> Exercise brief
Look for "destination" in each line of the entries, and return the matching lines.
Input material START
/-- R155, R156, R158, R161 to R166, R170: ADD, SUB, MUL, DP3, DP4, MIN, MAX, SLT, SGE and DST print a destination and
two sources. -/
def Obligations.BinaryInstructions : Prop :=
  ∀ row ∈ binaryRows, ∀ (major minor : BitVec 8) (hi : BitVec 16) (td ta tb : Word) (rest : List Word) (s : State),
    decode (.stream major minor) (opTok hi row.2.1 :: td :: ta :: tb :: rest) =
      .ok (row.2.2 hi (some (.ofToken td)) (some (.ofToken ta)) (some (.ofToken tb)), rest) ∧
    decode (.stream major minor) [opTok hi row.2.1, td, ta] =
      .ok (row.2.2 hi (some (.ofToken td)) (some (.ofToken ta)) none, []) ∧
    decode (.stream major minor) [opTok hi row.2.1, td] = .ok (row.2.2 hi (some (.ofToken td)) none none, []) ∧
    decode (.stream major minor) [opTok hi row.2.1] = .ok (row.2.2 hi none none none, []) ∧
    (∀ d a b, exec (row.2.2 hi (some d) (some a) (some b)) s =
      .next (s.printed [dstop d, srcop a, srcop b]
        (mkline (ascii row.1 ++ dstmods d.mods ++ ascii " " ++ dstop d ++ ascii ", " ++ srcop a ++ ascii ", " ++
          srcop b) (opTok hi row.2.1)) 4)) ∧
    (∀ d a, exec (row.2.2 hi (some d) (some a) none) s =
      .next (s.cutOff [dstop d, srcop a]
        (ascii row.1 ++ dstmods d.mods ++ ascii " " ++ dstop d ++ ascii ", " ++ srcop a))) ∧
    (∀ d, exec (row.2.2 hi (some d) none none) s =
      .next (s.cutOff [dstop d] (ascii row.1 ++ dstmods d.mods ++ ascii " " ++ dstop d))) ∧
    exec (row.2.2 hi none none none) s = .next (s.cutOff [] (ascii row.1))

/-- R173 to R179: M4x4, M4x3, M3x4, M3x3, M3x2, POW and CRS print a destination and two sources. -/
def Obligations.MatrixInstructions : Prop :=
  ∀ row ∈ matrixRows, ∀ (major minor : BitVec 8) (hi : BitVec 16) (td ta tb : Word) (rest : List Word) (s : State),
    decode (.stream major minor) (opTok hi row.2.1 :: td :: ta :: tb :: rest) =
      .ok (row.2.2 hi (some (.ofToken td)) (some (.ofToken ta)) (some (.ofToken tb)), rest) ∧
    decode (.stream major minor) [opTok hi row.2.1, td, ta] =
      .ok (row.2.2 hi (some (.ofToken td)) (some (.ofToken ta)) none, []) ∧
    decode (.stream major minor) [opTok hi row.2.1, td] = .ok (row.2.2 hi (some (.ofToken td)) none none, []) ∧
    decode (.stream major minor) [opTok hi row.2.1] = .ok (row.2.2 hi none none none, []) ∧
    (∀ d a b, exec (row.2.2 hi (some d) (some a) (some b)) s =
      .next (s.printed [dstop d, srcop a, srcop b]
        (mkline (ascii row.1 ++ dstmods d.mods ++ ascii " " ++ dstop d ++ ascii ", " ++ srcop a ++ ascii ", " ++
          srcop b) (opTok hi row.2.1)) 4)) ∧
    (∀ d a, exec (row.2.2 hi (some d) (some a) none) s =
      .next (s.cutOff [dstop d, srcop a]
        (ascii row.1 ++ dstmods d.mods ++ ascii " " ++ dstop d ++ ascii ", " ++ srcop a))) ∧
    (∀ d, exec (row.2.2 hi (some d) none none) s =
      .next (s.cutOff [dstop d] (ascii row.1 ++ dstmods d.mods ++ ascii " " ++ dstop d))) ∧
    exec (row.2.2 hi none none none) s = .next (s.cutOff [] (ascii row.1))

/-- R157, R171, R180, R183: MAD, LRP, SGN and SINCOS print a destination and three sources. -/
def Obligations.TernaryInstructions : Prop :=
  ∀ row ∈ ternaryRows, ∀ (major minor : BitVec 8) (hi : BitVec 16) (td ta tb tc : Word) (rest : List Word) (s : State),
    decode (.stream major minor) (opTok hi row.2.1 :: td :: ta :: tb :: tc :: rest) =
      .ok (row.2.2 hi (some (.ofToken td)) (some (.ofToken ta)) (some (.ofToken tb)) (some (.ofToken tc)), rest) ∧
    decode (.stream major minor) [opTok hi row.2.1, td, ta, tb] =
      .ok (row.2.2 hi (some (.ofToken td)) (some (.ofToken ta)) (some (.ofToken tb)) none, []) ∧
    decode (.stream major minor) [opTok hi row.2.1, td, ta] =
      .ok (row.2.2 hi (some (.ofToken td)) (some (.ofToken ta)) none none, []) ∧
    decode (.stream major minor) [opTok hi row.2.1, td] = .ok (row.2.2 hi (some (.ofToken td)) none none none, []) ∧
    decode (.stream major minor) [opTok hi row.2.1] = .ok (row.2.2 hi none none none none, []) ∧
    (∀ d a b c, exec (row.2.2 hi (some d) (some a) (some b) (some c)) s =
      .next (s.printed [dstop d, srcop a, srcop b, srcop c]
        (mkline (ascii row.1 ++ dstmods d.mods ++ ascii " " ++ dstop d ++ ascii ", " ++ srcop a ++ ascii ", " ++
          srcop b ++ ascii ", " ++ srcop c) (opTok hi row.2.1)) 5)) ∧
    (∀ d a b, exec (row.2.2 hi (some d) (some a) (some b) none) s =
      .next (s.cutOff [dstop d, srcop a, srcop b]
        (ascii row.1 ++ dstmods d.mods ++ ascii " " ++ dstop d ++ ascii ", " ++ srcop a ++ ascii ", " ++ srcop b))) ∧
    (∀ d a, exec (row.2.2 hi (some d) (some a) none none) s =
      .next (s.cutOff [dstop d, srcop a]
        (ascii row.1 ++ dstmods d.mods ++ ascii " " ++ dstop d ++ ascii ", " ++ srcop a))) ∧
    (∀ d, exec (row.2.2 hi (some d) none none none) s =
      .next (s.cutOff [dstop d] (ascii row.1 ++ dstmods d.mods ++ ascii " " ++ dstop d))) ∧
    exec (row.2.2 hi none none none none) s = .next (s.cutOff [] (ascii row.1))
Input material END
> Task answer
/-- R155, R156, R158, R161 to R166, R170: ADD, SUB, MUL, DP3, DP4, MIN, MAX, SLT, SGE and DST print a destination and
/-- R173 to R179: M4x4, M4x3, M3x4, M3x3, M3x2, POW and CRS print a destination and two sources. -/
/-- R157, R171, R180, R183: MAD, LRP, SGN and SINCOS print a destination and three sources. -/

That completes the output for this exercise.